Notes: RMSDs during MD simulation of COX-2 and TNF-α of protein-ligand complexes. The RMSDs are plotted as a function of time in 1 ns of the protein backbone of COX-2 and TNF-α with docked ligands during MD simulation at 20 ns. Histopathological findings confirm carbon tetrachloride (CCl₄) induces liver injury by binding to the extracellular receptor which results from the toxic metabolites of CCl₄ causing centrilobular hepatic necrosis and steatosis that disturb the essential cellular processes. CCl₄ is biotransformed by cytochrome P₄₅₀ system in the hepatic microsomes, producing trichloromethyl free radical (CCl⁻°₃) that reacts with cellular molecules and perturb the cellular processes. In the presence of oxygen, CCl°₃ is converted to trichloromethyl peroxy radical (CCl₃OO⁻°), resulting in oxidative stress, lipid peroxidation, mitochondrial dysfunction, and loss of membrane integrity. The described model of liver fibrosis indicates that macrophages progress the differentiation and proper functioning of fibroblasts, and act as potent therapeutic agent. Standardized extract of Cleome brachycarpa (cabralealactone) suppressed the activation of p53, decreased the expression level of anti-apoptotic protein Bax, and increased the expression level of apoptotic Bcl-2, which resulted in reduced cytochrome C release from the mitochondria into the cytoplasm and inactivated caspases 3 and 9. Ultimately, cabralealactone suppressed fibrosis and necrosis of the hepatocytes.

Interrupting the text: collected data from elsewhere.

-- ==== Sys2Proof/Proofs/Terminations.lean ====
section
/-! SUPPORT. A team terminated while no region is open (Recovery.lean, Control.lean, R291, R336, R345): what containment leaves, group by group. -/
namespace Sys2Proof.Machine

/-! ### No region open -/

/-- A slot that holds an uncommitted region. -/
def Slot.isOpen (x : Slot) : Prop := 1 ≤ x.phase ∧ x.phase ≤ 4

theorem State.openSlots_nil_iff (s : State) : s.openSlots = [] ↔ ∀ d < 2, ∀ p ∈ (s.die d).slots, ¬ p.2.isOpen := by
  rw [State.openSlots, List.append_eq_nil_iff, List.map_eq_nil_iff, List.map_eq_nil_iff, List.filter_eq_nil_iff, List.filter_eq_nil_iff]
  refine ⟨fun ⟨h0, h1⟩ d hd p hp => ?_, fun h => ⟨fun p hp => ?_, fun p hp => ?_⟩⟩
  · interval_cases d
    · simpa [Slot.isOpen] using h0 p hp
    · simpa [Slot.isOpen] using h1 p hp
  · simpa [Slot.isOpen] using h 0 (by decide) p hp
  · simpa [Slot.isOpen] using h 1 (by decide) p hp

/-- A slot that is freed opens no region. -/
theorem State.openSlots_free {s : State} (h : s.openSlots = []) (id : Nat) : (s.onSlot id (fun _ => {})).openSlots = [] := by
  rw [State.openSlots_nil_iff] at h ⊢
  intro d hd p hp
  rw [State.onSlot, State.die_onDie] at hp
  split_ifs at hp with he
  · rcases FMap.mem_put _ _ _ hp with rfl | hp
    · simp [Slot.isOpen]
    · exact h _ (he ▸ hd) p hp
  · exact h d hd p hp

/-- What the freeing of one reserved slot keeps, the freeing of all keeps. -/
theorem State.freeReserved_keeps {P : State → Prop} (k : Nat) (m : LaneSet)
    (hP : ∀ s id l, P s → P ((s.onSlot id (fun _ => {})).onGroup k (fun g => g.onLane l (fun n => { n with reserved := none })))) {s : State} (h : P s) :
    P (s.freeReserved k m) := by
  rw [State.freeReserved]
  generalize lanesIn m = ls
  induction ls generalizing s with
  | nil => exact h
  | cons l ls ih =>
    rw [List.foldl_cons]
    refine ih ?_
    split
    · exact hP s _ l h
    · exact h

theorem State.openSlots_freeReserved {s : State} (h : s.openSlots = []) (k : Nat) (m : LaneSet) : (s.freeReserved k m).openSlots = [] :=
  State.freeReserved_keeps (P := fun s => s.openSlots = []) k m (fun _ id _ h => State.openSlots_free h id) h

theorem State.group_freeReserved_other (s : State) {k j : Nat} (h : j ≠ k) (m : LaneSet) : (s.freeReserved k m).group j = s.group j :=
  State.freeReserved_keeps (P := fun t => t.group j = s.group j) k m (fun _ _ _ ht => ((State.group_onGroup _ _ _ _).trans (if_neg h)).trans ht) rfl

theorem State.openSlots_dropWaiters {s : State} (h : s.openSlots = []) (gs : List Nat) : (s.dropWaiters gs).openSlots = [] := by
  rw [State.openSlots_nil_iff] at h ⊢
  have hslots (d : Nat) : ((s.dropWaiters gs).die d).slots = (s.die d).slots := by
    refine (congrArg Die.slots (FMap.at_mapVals (fun _ d => { d with
      waiters := d.waiters.filter (fun w => !gs.contains w.group)
      tokenWaiters := d.tokenWaiters.filter (fun w => !gs.contains w.group) }) ({} : Die) s.dies d rfl)).trans rfl
  intro d hd p hp
  exact h d hd p (hslots d ▸ hp)

/-! ### Containment of a group (R345) -/

/-- What the containment of a group leaves of the state and of the other groups. -/
structure GroupContained (s : State) (k code : Nat) (u : State) : Prop where
  world : { u with groups := s.groups, dies := s.dies, sectors := s.sectors, teams := s.teams } = s
  closed : u.openSlots = []
  others : ∀ j, j ≠ k → u.group j = s.group j
  counts : ∀ l, l < 64 → ((u.group k).lane l).counts = false
  kept : ∀ e, (s.group k).contained = some e → (u.group k).contained = some e
  of : (u.group k).team = (s.group k).team
  exit : (s.group k).contained = none → ∃ e, (u.group k).contained = some e ∧ e.cause = code
  team : ∀ j, { u.team j with recArrivals := (s.team j).recArrivals } = s.team j
  otherTeams : ∀ j, j ≠ (s.group k).team → u.team j = s.team j

/-- A group contained, with the exit status of an earlier containment where there is one. -/
def Group.containedAs (g : Group) (e : Exit) : Group := g.stopAll (some (g.contained.getD e))

/-- With no region open, containment frees the slots kept for the group's retries, stops it, and takes it out of what its team waits for. -/
theorem State.contain_eq {s : State} (ho : s.openSlots = []) (k code detail : Nat) (defer : Bool) (pc : Word) :
    ∃ (x : FMap (List (Nat × Bool))) (w : State) (e : Exit) (f : List RecArrival → List RecArrival),
      w = ({ s with sectors := x } : State).freeReserved k (s.group k).countSet ∧ e.cause = code ∧
    s.contain k code detail defer pc =
      ((w.onGroup k (·.containedAs e)).dropWaiters [k]).onTeam (w.group k).team (fun t => { t with recArrivals := f t.recArrivals }) := by
  obtain ⟨x, hx⟩ := s.abortRegions_nil 1 false ho
  have hg : s.groupSlots k = [] := by unfold State.groupSlots; rw [ho]; rfl
  generalize hw : ({ s with sectors := x } : State).freeReserved k (s.group k).countSet = w
  refine ⟨x, w, w.exitOf k code detail defer pc, List.map (fun a => { a with lanes := FMap.put a.lanes (w.group k).gid 0 }), hw.symm, rfl, ?_⟩
  have hw' : (s.abortRegions (s.groupSlots k) 1 false).freeReserved k ((s.abortRegions (s.groupSlots k) 1 false).group k).countSet = w := by
    rw [hg, hx]
    exact hw
  unfold State.contain
  dsimp only
  rw [hw', State.onGroup, State.onGroup, Group.containedAs]
  cases (w.group k).contained <;> rfl

theorem State.contain_groupContained {s : State} (ho : s.openSlots = []) (k code detail : Nat) (defer : Bool) (pc : Word) :
    GroupContained s k code (s.contain k code detail defer pc) := by
  obtain ⟨x, w, e, f, hw, he, hcontain⟩ := State.contain_eq ho k code detail defer pc
  have hf : Unreserved k s w := by
    have h0 : Unreserved k s { s with sectors := x } := ⟨rfl, rfl, fun _ => rfl⟩
    exact hw ▸ h0.trans (State.freeReserved_unreserved _ _ _)
  have hteam (j : Nat) : w.team j = s.team j := by
    have h := congrArg (fun v : State => v.team j) hf.world
    exact h
  have hof : (w.group k).team = (s.group k).team := by
    have h := congrArg Group.team hf.group
    exact h
  have hcont : (w.group k).contained = (s.group k).contained := by
    have h := congrArg Group.contained hf.group
    exact h
  have hself : (s.contain k code detail defer pc).group k = (w.group k).containedAs e := by
    rw [hcontain]
    exact State.group_onGroup_self w k (·.containedAs e)
  have hteamOf (j : Nat) : (s.contain k code detail defer pc).team j = if j = (s.group k).team then
      { s.team j with recArrivals := f (s.team j).recArrivals } else s.team j := by
    rw [hcontain, hof]
    refine (State.team_onTeam _ _ _ _).trans ?_
    split_ifs with hj
    · subst hj
      exact congrArg (fun t : Team => { t with recArrivals := f t.recArrivals }) (hteam _)
    · exact hteam j
  refine ⟨?_, ?_, fun j hj => ?_, fun l hl => ?_, fun x hx => ?_, ?_, fun hx => ⟨e, ?_, he⟩, fun j => ?_, fun j hj => ?_⟩
  · rw [hcontain]
    exact congrArg (fun v : State => { v with teams := s.teams }) hf.world
  · rw [hcontain]
    refine State.openSlots_dropWaiters (s := w.onGroup k (·.containedAs e)) ?_ [k]
    rw [hw]
    exact State.openSlots_freeReserved (s := { s with sectors := x }) ho k _
  · rw [hcontain]
    refine (State.group_onGroup w k j (·.containedAs e)).trans ((if_neg hj).trans ?_)
    rw [hw]
    exact State.group_freeReserved_other { s with sectors := x } hj _
  · rw [hself, Group.containedAs, Group.lane_stopAll _ _ hl]
    split_ifs with hc
    · rfl
    · simpa using hc
  · rw [hself]
    exact congrArg (fun o : Option Exit => some (o.getD e)) (hcont.trans hx)
  · rw [hself]
    exact hof
  · rw [hself]
    exact congrArg (fun o : Option Exit => some (o.getD e)) (hcont.trans hx)
  · rw [hteamOf]
    split_ifs <;> rfl
  · rw [hteamOf, if_neg hj]

/-! ### A team terminated (R291, R336) -/

/-- One group of a team that is terminated. -/
def State.terminateGroup (s : State) (code detail : Nat) (pc : Option Word) (k : Nat) (g : Group) : State :=
  if g.retired || g.contained.isSome then s else s.contain k code detail false (pc.getD g.stopAt)

/-- What the termination of some groups leaves: every one of them contained, but those that have retired or were contained before. -/
structure GroupsTerminated (s : State) (code : Nat) (ks : List Nat) (u : State) : Prop where
  world : { u with groups := s.groups, dies := s.dies, sectors := s.sectors, teams := s.teams } = s
  closed : u.openSlots = []
  others : ∀ k, k ∉ ks → u.group k = s.group k
  of : ∀ k, (u.group k).team = (s.group k).team
  contained : ∀ k ∈ ks, (s.group k).retired = false → (s.group k).contained = none → u.containedWith k code
  team : ∀ j, { u.team j with recArrivals := (s.team j).recArrivals } = s.team j
  otherTeams : ∀ j, (∀ k ∈ ks, (s.group k).team ≠ j) → u.team j = s.team j

/-- Before the first group. -/
theorem GroupsTerminated.none {s : State} (ho : s.openSlots = []) (code : Nat) : GroupsTerminated s code [] s :=
  ⟨rfl, ho, fun _ _ => rfl, fun _ => rfl, fun _ h => absurd h List.not_mem_nil, fun _ => rfl, fun _ _ => rfl⟩

/-- A group more. -/
theorem GroupsTerminated.cons {s v : State} {code : Nat} {ks : List Nat} (h : GroupsTerminated s code ks v) (detail : Nat) (pc : Option Word) (k : Nat) :
    GroupsTerminated s code (k :: ks) (v.terminateGroup code detail pc k (s.group k)) := by
  rw [State.terminateGroup]
  split_ifs with hskip
  · refine ⟨h.world, h.closed, fun j hj => h.others j (fun hm => hj (List.mem_cons_of_mem _ hm)), h.of, fun j hj hr hc => ?_, h.team,
      fun j hj => h.otherTeams j (fun i hi => hj i (List.mem_cons_of_mem _ hi))⟩
    rcases List.mem_cons.1 hj with rfl | hj
    · simp [hr, hc] at hskip
    · exact h.contained j hj hr hc
  · have hk := State.contain_groupContained h.closed k code detail false (pc.getD (s.group k).stopAt)
    generalize v.contain k code detail false (pc.getD (s.group k).stopAt) = u at hk
    refine ⟨?_, hk.closed, fun j hj => ?_, fun j => ?_, fun j hj hr hc => ?_, fun j => ?_, fun j hj => ?_⟩
    · exact (congrArg (fun x : State => { x with groups := s.groups, dies := s.dies, sectors := s.sectors, teams := s.teams }) hk.world).trans h.world
    · rw [List.mem_cons, not_or] at hj
      exact (hk.others j hj.1).trans (h.others j hj.2)
    · by_cases hj : j = k
      · rw [hj, hk.of, h.of]
      · rw [hk.others j hj, h.of]
    · by_cases hjk : j = k
      · subst hjk
        refine ⟨?_, hk.counts⟩
        by_cases hm : j ∈ ks
        · obtain ⟨⟨e, he, hcode⟩, -⟩ := h.contained j hm hr hc
          exact ⟨e, hk.kept e he, hcode⟩
        · exact hk.exit (by rw [h.others j hm]; exact hc)
      · have hprev := h.contained j ((List.mem_cons.1 hj).resolve_left hjk) hr hc
        rw [State.containedWith, hk.others j hjk]
        exact hprev
    · exact (congrArg (fun t : Team => { t with recArrivals := (s.team j).recArrivals }) (hk.team j)).trans (h.team j)
    · refine (hk.otherTeams j (fun he => hj k List.mem_cons_self ?_)).trans (h.otherTeams j (fun i hi => hj i (List.mem_cons_of_mem _ hi)))
      rw [he, h.of]

theorem State.terminateGroups_terminated {s : State} (ho : s.openSlots = []) (code detail : Nat) (pc : Option Word) (ks : List Nat) :
    GroupsTerminated s code ks.reverse (ks.foldl (fun v k => v.terminateGroup code detail pc k (s.group k)) s) := by
  have hfold (ks done : List Nat) (v : State) (h : GroupsTerminated s code done v) :
      GroupsTerminated s code (ks.reverse ++ done) (ks.foldl (fun v k => v.terminateGroup code detail pc k (s.group k)) v) := by
    induction ks generalizing done v with
    | nil => exact h
    | cons k ks ih =>
      rw [List.reverse_cons, List.append_assoc]
      exact ih _ _ (h.cons detail pc k)
  rw [← List.append_nil ks.reverse]
  exact hfold ks [] s (GroupsTerminated.none ho code)

/-! ### Conversations left (R305) -/

/-- States that differ in their conversations, and in which conversations each team has. -/
structure ConvsLeft (s u : State) : Prop where
  world : { u with teams := s.teams, convs := s.convs } = s
  team : ∀ j, { u.team j with convs := (s.team j).convs } = s.team j

theorem State.leaveConvs_left (s : State) (t : Nat) : ConvsLeft s (s.leaveConvs t) := by
  rw [State.leaveConvs]
  generalize (s.team t).convs = ks
  induction ks generalizing s with
  | nil => exact ⟨rfl, fun _ => rfl⟩
  | cons k ks ih =>
    obtain ⟨hw, ht⟩ := ih (s.leaveConv t k)
    have hteam (j : Nat) : { (s.leaveConv t k).team j with convs := (s.team j).convs } = s.team j := by
      rw [State.team_leaveConv]
      split_ifs with hj
      · rw [hj]
      · rfl
    exact ⟨(congrArg (fun x : State => { x with teams := s.teams, convs := s.convs }) hw).trans (s.leaveConv_world t k),
      fun j => (congrArg (fun x : Team => { x with convs := (s.team j).convs }) (ht j)).trans (hteam j)⟩

theorem State.leaveConvs_none {s : State} {t : Nat} (h : (s.team t).convs = []) : s.leaveConvs t = s := by
  rw [State.leaveConvs, h]
  rfl

/-! ### The team -/

/-- A team with no level left. -/
def Team.levelless (t : Team) : Team := { t with levels := [], rollback := none, recArrivals := [] }

/-- The state in which a team that is terminated has no level and no conversation left. -/
def State.teamOver (s : State) (t : Nat) : State := (s.onTeam t Team.levelless).leaveConvs t

theorem State.terminate_eq (s : State) (t code detail : Nat) (pc : Option Word) : s.terminate t code detail pc =
    ((s.teamOver t).team t).groups.foldl (fun v k => v.terminateGroup code detail pc k ((s.teamOver t).group k)) (s.teamOver t) := by
  rw [State.terminate]
  exact List.foldl_map ..

/-- What the termination of a team leaves, with no region open. -/
structure TeamTerminated (s : State) (t code : Nat) (u : State) : Prop where
  mem : u.mem = s.mem
  levels : (u.team t).levels = []
  rollback : (u.team t).rollback = none
  contained : ∀ k ∈ (s.team t).groups, (s.group k).retired = false → (s.group k).contained = none → u.containedWith k code
  otherTeams : (s.team t).convs = [] → (∀ k ∈ (s.team t).groups, (s.group k).team = t) → ∀ j, j ≠ t → u.team j = s.team j

theorem State.terminate_terminated {s : State} (ho : s.openSlots = []) (t code detail : Nat) (pc : Option Word) :
    TeamTerminated s t code (s.terminate t code detail pc) := by
  have hleft : ConvsLeft (s.onTeam t Team.levelless) (s.teamOver t) := State.leaveConvs_left _ t
  have hgroup (k : Nat) : (s.teamOver t).group k = s.group k := by
    have h := congrArg (fun x : State => x.group k) hleft.world
    exact h
  have hteam : { (s.teamOver t).team t with convs := (s.team t).convs } = (s.team t).levelless := by
    have h := hleft.team t
    rw [State.team_onTeam_self] at h
    exact h
  have hgroups : ((s.teamOver t).team t).groups = (s.team t).groups := by
    have h := congrArg Team.groups hteam
    exact h
  have hopen : (s.teamOver t).openSlots = [] := by
    have h := congrArg State.openSlots hleft.world
    exact h.trans ho
  have h := State.terminateGroups_terminated hopen code detail pc ((s.teamOver t).team t).groups
  rw [← State.terminate_eq] at h
  generalize s.terminate t code detail pc = u at h
  refine ⟨?_, ?_, ?_, fun k hk hr hc => ?_, fun hconvs hof j hj => ?_⟩
  · have hmem := congrArg State.mem hleft.world
    have hu := congrArg State.mem h.world
    exact hu.trans hmem
  · have hl := congrArg Team.levels hteam
    have hu := congrArg Team.levels (h.team t)
    exact hu.trans hl
  · have hl := congrArg Team.rollback hteam
    have hu := congrArg Team.rollback (h.team t)
    exact hu.trans hl
  · refine h.contained k ?_ ?_ ?_
    · rw [List.mem_reverse, hgroups]
      exact hk
    · rw [hgroup]
      exact hr
    · rw [hgroup]
      exact hc
  · have hover : s.teamOver t = s.onTeam t Team.levelless := State.leaveConvs_none (by rw [State.team_onTeam_self]; exact hconvs)
    refine (h.otherTeams j (fun k hk he => hj ?_)).trans ?_
    · rw [List.mem_reverse, hgroups] at hk
      rw [← he, hgroup, hof k hk]
    · rw [hover, State.team_onTeam, if_neg hj]

end Sys2Proof.Machine
end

Acute injection of CCl₄ induces hepatocyte necrosis or apoptosis. Damaged hepatocyte release lipid antigens (represented by HSC) resulting in activation of Nk cells. The activated HSC produce a variety of pro-inflammatory cytokines, that is, TNF-α, NF-κβ, IL-6, and COX-2, contributing to hepatocyte inflammation. Treatment of hepatocyte via oral and intraperitoneal injection of standardized extracts of Solanum incanum (solasodin) and Salvadora oleoides (salvadorin) can attenuate the production of pro-inflammatory cytokines via inhibition of HSC activation and inhibition of the release of cytochrome c oxidase from the mitochondria. Molecular docking studies were carried out to assess the binding affinity of the compounds to proteins, thus mediating tumor growth.

Abbreviations: CCl₄, carbon tetrachloride; COX-2, cyclooxygenase-2; IL, interleukin; MD, molecular docking; HSC, hepatic stellate cell; NF-κB, nuclear factor-kappa beta; RMSD, root mean square deviation; TNF-α, tumor necrosis factor alpha.